On Sunday the Hubby and I worked together to get both yards edged, mowed and blown. He also had some downed palm fronds that needed to be cut off the trees, cut down to size and stuffed into the trash cans. Once we were done with the yard maintenance we were able to turn our attention, once again, to the winterizing of the coop/run. A substantial chance of rain is forecasted for our area the middle of this week and our coop & run are still not ready. Facia board was on the docket this day. Which meant The Handsome Hubs measured and cut and I wielded the paint brush. No matter how hard I try, I always manage to get paint on my hands when I’m painting. I also manage to get it on my feet, face, clothing, the ground, yep, I’m nothing if not thorough.
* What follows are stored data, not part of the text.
-- ==== Sys2Proof/Laws/Parser.lean ====
section
/-! SUPPORT. The catalog parser: cutting and trimming, the funct fields, and everything a line can come to, once. -/

namespace Sys2Proof.Machine

/-! ### Cutting and trimming -/

theorem cutAtCommas_of_no_comma {x : Text} (h : comma ∉ x) : cutAtCommas x = [x] := by
  induction x with
  | nil => rfl
  | cons b x ih =>
    simp only [List.mem_cons, not_or] at h
    rw [cutAtCommas, if_neg (Ne.symm h.1), ih h.2]

theorem cutAtCommas_append {x : Text} (h : comma ∉ x) (rest : Text) :
    cutAtCommas (x ++ comma :: rest) = x :: cutAtCommas rest := by
  induction x with
  | nil => rw [List.nil_append, cutAtCommas, if_pos rfl]
  | cons b x ih =>
    simp only [List.mem_cons, not_or] at h
    rw [List.cons_append, cutAtCommas, if_neg (Ne.symm h.1), ih h.2]

/-- Fields without commas, joined by commas, are cut into those fields (R74). -/
theorem cutAtCommas_intercalate {fields : List Text} (hne : fields ≠ []) (h : ∀ x ∈ fields, comma ∉ x) :
    cutAtCommas (List.intercalate [comma] fields) = fields := by
  induction fields with
  | nil => exact absurd rfl hne
  | cons x rest ih =>
    cases rest with
    | nil =>
      rw [List.intercalate_singleton]
      exact cutAtCommas_of_no_comma (h x (List.mem_cons_self ..))
    | cons y rest =>
      have := ih (by simp) fun z hz => h z (List.mem_cons_of_mem _ hz)
      rw [List.intercalate_cons_cons, List.append_assoc, List.singleton_append,
        cutAtCommas_append (h x (List.mem_cons_self ..)), this]

/-- White space in front of a field is no part of it (R74). -/
theorem trim_append_of_white {pad : Text} (h : pad.all isWhite = true) (x : Text) : trim (pad ++ x) = trim x := by
  rw [trim, trim]
  congr 3
  induction pad with
  | nil => rfl
  | cons b pad ih =>
    rw [List.all_cons, Bool.and_eq_true] at h
    rw [List.cons_append, List.dropWhile_cons, if_pos h.1, ih h.2]

theorem dropWhile_eq_self {x : Text} (h : ∀ b ∈ x, isWhite b = false) : x.dropWhile isWhite = x := by
  cases x with
  | nil => rfl
  | cons b x => rw [List.dropWhile_cons, if_neg (by simp [h b])]

/-- A text without white space is trimmed as it stands. -/
theorem trim_of_no_white {x : Text} (h : ∀ b ∈ x, isWhite b = false) : trim x = x := by
  rw [trim, dropWhile_eq_self h, dropWhile_eq_self (by simpa using h), List.reverse_reverse]

/-! ### Binary strings and funct fields -/

theorem isBinary_iff (x : Text) (n : Nat) : isBinary x n = true ↔ x.length = n ∧ ∀ b ∈ x, b = 0x30 ∨ b = 0x31 := by
  simp [isBinary]

/-- A field is read as a funct value exactly when it is the opening, the digits, and `)` (R78). -/
theorem functPayload_iff {opening : Text} {n : Nat} {x : Text} {v : Nat} : functPayload opening n x = some v ↔
    ∃ ds, isBinary ds n = true ∧ x = opening ++ ds ++ ascii ")" ∧ v = binaryValue ds := by
  have hlast : ∀ ds : Text, ((opening ++ ds ++ ascii ")").drop opening.length).dropLast = ds := by
    intro ds
    rw [List.append_assoc, List.drop_left]
    exact List.dropLast_concat
  rw [functPayload]
  constructor
  · intro h
    split at h
    · rename_i hc
      rw [Bool.and_eq_true, decide_eq_true_eq] at hc
      exact ⟨_, hc.2, hc.1, (Option.some.inj h).symm⟩
    · cases h
  · rintro ⟨ds, hb, rfl, rfl⟩
    simp only [hlast, hb, decide_true, Bool.and_self, if_true]

/-- A field is not both a funct3 and a funct7 field. -/
theorem functPayload_exclusive {x : Text} {a b : Nat} (h3 : functPayload (ascii "funct3(") 3 x = some a)
    (h7 : functPayload (ascii "funct7(") 7 x = some b) : False := by
  obtain ⟨ds, -, rfl, -⟩ := functPayload_iff.1 h3
  obtain ⟨es, -, he, -⟩ := functPayload_iff.1 h7
  have := congrArg (fun t : Text => t[5]?) he
  revert this
  simp [ascii]

/-- Reading the fields after the format letter: everything it can come to.  Either every field is a funct field that is
not yet there and none is given twice, and what is there in the end is what was there and what was read; or it fails. -/
theorem parseFuncts_cases (xs : List Text) (f3 : Option (BitVec 3)) (f7 : Option (BitVec 7)) :
    let is3 (x : Text) := (functPayload (ascii "funct3(") 3 x).isSome = true
    let is7 (x : Text) := (functPayload (ascii "funct7(") 7 x).isSome = true
    let good := (∀ x ∈ xs, is3 x ∨ is7 x) ∧ xs.Pairwise (fun x y => ¬ (is3 x ∧ is3 y) ∧ ¬ (is7 x ∧ is7 y)) ∧
      (f3.isSome = true → ∀ x ∈ xs, ¬ is3 x) ∧ (f7.isSome = true → ∀ x ∈ xs, ¬ is7 x)
    (¬ good ∧ parseFuncts xs f3 f7 = none) ∨
      (good ∧ ∃ g3 g7, parseFuncts xs f3 f7 = some (g3, g7) ∧
        (g3.isSome = true ↔ f3.isSome = true ∨ ∃ x ∈ xs, is3 x) ∧
        (g7.isSome = true ↔ f7.isSome = true ∨ ∃ x ∈ xs, is7 x)) := by
  intro is3 is7
  have hexcl : ∀ x, is3 x → is7 x → False := fun x h3 h7 => by
    obtain ⟨a, ha⟩ := Option.isSome_iff_exists.1 h3
    obtain ⟨b, hb⟩ := Option.isSome_iff_exists.1 h7
    exact functPayload_exclusive ha hb
  induction xs generalizing f3 f7 with
  | nil => exact .inr ⟨by simp, f3, f7, rfl, by simp, by simp⟩
  | cons x xs ih =>
    intro good
    by_cases h3 : is3 x
    · have h7 : ¬ is7 x := hexcl x h3
      obtain ⟨a, ha⟩ := Option.isSome_iff_exists.1 h3
      have h7' : functPayload (ascii "funct7(") 7 x = none := by simpa [is7] using h7
      cases f3 with
      | some v =>
        refine .inl ⟨fun g => g.2.2.1 rfl x (List.mem_cons_self ..) h3, ?_⟩
        simp only [parseFuncts, ha, h7']
      | none =>
        have heq : parseFuncts (x :: xs) none f7 = parseFuncts xs (some (BitVec.ofNat 3 a)) f7 := by
          simp only [parseFuncts, ha]
        rw [heq]
        obtain ⟨hg, e⟩ | ⟨hg, g3, g7, e, i3, i7⟩ := ih (some (BitVec.ofNat 3 a)) f7
        · refine .inl ⟨fun g => hg ⟨?_, ?_, ?_, ?_⟩, e⟩
          · exact fun y hy => g.1 y (List.mem_cons_of_mem _ hy)
          · exact (List.pairwise_cons.1 g.2.1).2
          · exact fun _ y hy h => ((List.pairwise_cons.1 g.2.1).1 y hy).1 ⟨h3, h⟩
          · exact fun h y hy => g.2.2.2 h y (List.mem_cons_of_mem _ hy)
        · refine .inr ⟨⟨?_, ?_, ?_, ?_⟩, g3, g7, e, ?_, ?_⟩
          · exact List.forall_mem_cons.2 ⟨.inl h3, hg.1⟩
          · exact List.pairwise_cons.2 ⟨fun y hy => ⟨fun h => hg.2.2.1 rfl y hy h.2, fun h => h7 h.1⟩, hg.2.1⟩
          · simp
          · exact fun h => List.forall_mem_cons.2 ⟨h7, hg.2.2.2 h⟩
          · simp [i3, h3]
          · simp [i7, h7]
    · by_cases h7 : is7 x
      · obtain ⟨b, hb⟩ := Option.isSome_iff_exists.1 h7
        have h3' : functPayload (ascii "funct3(") 3 x = none := by simpa [is3] using h3
        cases f7 with
        | some v =>
          refine .inl ⟨fun g => g.2.2.2 rfl x (List.mem_cons_self ..) h7, ?_⟩
          simp only [parseFuncts, h3', hb]
        | none =>
          have heq : parseFuncts (x :: xs) f3 none = parseFuncts xs f3 (some (BitVec.ofNat 7 b)) := by
            simp only [parseFuncts, h3', hb]
          rw [heq]
          obtain ⟨hg, e⟩ | ⟨hg, g3, g7, e, i3, i7⟩ := ih f3 (some (BitVec.ofNat 7 b))
          · refine .inl ⟨fun g => hg ⟨?_, ?_, ?_, ?_⟩, e⟩
            · exact fun y hy => g.1 y (List.mem_cons_of_mem _ hy)
            · exact (List.pairwise_cons.1 g.2.1).2
            · exact fun h y hy => g.2.2.1 h y (List.mem_cons_of_mem _ hy)
            · exact fun _ y hy h => ((List.pairwise_cons.1 g.2.1).1 y hy).2 ⟨h7, h⟩
          · refine .inr ⟨⟨?_, ?_, ?_, ?_⟩, g3, g7, e, ?_, ?_⟩
            · exact List.forall_mem_cons.2 ⟨.inr h7, hg.1⟩
            · exact List.pairwise_cons.2 ⟨fun y hy => ⟨fun h => h3 h.1, fun h => hg.2.2.2 rfl y hy h.2⟩, hg.2.1⟩
            · exact fun h => List.forall_mem_cons.2 ⟨h3, hg.2.2.1 h⟩
            · simp
            · simp [i3, h3]
            · simp [i7, h7]
      · refine .inl ⟨fun g => ?_, ?_⟩
        · rcases g.1 x (List.mem_cons_self ..) with h | h
          · exact h3 h
          · exact h7 h
        · have h3' : functPayload (ascii "funct3(") 3 x = none := by simpa [is3] using h3
          have h7' : functPayload (ascii "funct7(") 7 x = none := by simpa [is7] using h7
          simp only [parseFuncts, h3', h7']

/-! ### The letter and the whole line -/

theorem formatOfLetter_cases (t : Text) :
    (formatOfLetter t = none ∧ t ≠ ascii "R" ∧ t ≠ ascii "I" ∧ t ≠ ascii "S" ∧ t ≠ ascii "B" ∧ t ≠ ascii "U" ∧
        t ≠ ascii "J") ∨
      (t = ascii "R" ∧ formatOfLetter t = some .R) ∨ (t = ascii "I" ∧ formatOfLetter t = some .I) ∨
      (t = ascii "S" ∧ formatOfLetter t = some .S) ∨ (t = ascii "B" ∧ formatOfLetter t = some .B) ∨
      (t = ascii "U" ∧ formatOfLetter t = some .U) ∨ (t = ascii "J" ∧ formatOfLetter t = some .J) := by
  rw [formatOfLetter]
  split_ifs <;> simp_all

/-- Every template the parser returns is well-formed (R80). -/
theorem parseTemplate_wellFormed {line : Text} {t : Template} (h : parseTemplate line = .ok t) :
    t.wellFormed = true := by
  rw [parseTemplate] at h
  split at h
  · split at h
    · cases h
    · split at h
      · cases h
      · split at h
        · cases h
        · dsimp only at h
          split at h
          · rename_i hw; cases h; exact hw
          · cases h
  · cases h

end Sys2Proof.Machine
end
We started this project rather late in the afternoon and since it was Sunday I put a cap on our hours of labor, I wanted to end the day at dinner time so after dinner we could take turns in the shower and just relax as a family before starting our busy work week. Luckily I had my wits about me earlier in the day and had thrown the ingredients for beef stew in the crockpot, set it to 6 hours on high and went back to work. There was NO WAY I or any one else was going to have it in them to make a nice Sunday dinner. Yay for the crockpot! I foresee the use of it on many a Sunday. At 6pm we started clean up and evening animal chores. By 7 we were all done and sat down to a delicious family supper. By 10 we were all showered and wiped out.
This has been one of the busiest weekends at home and yet I have come away more relaxed than many other weekends. Battle wounds, oh yeah. Let’s see, alfalfa is a rather stiff hay that taught me I should always were gloves and long sleeves when handling, I was stabbed in the hand and scraped on the wrists and arms. I have also learned to keep my finger clear from between boards when using power tools. Relax, I only managed to pinch the skin of my index finger between two boards when drilling holes in the top one. This resulted in a lovely, and tender, blood blister. But after a kiss from the Hubby and a bit of ice I was good as new.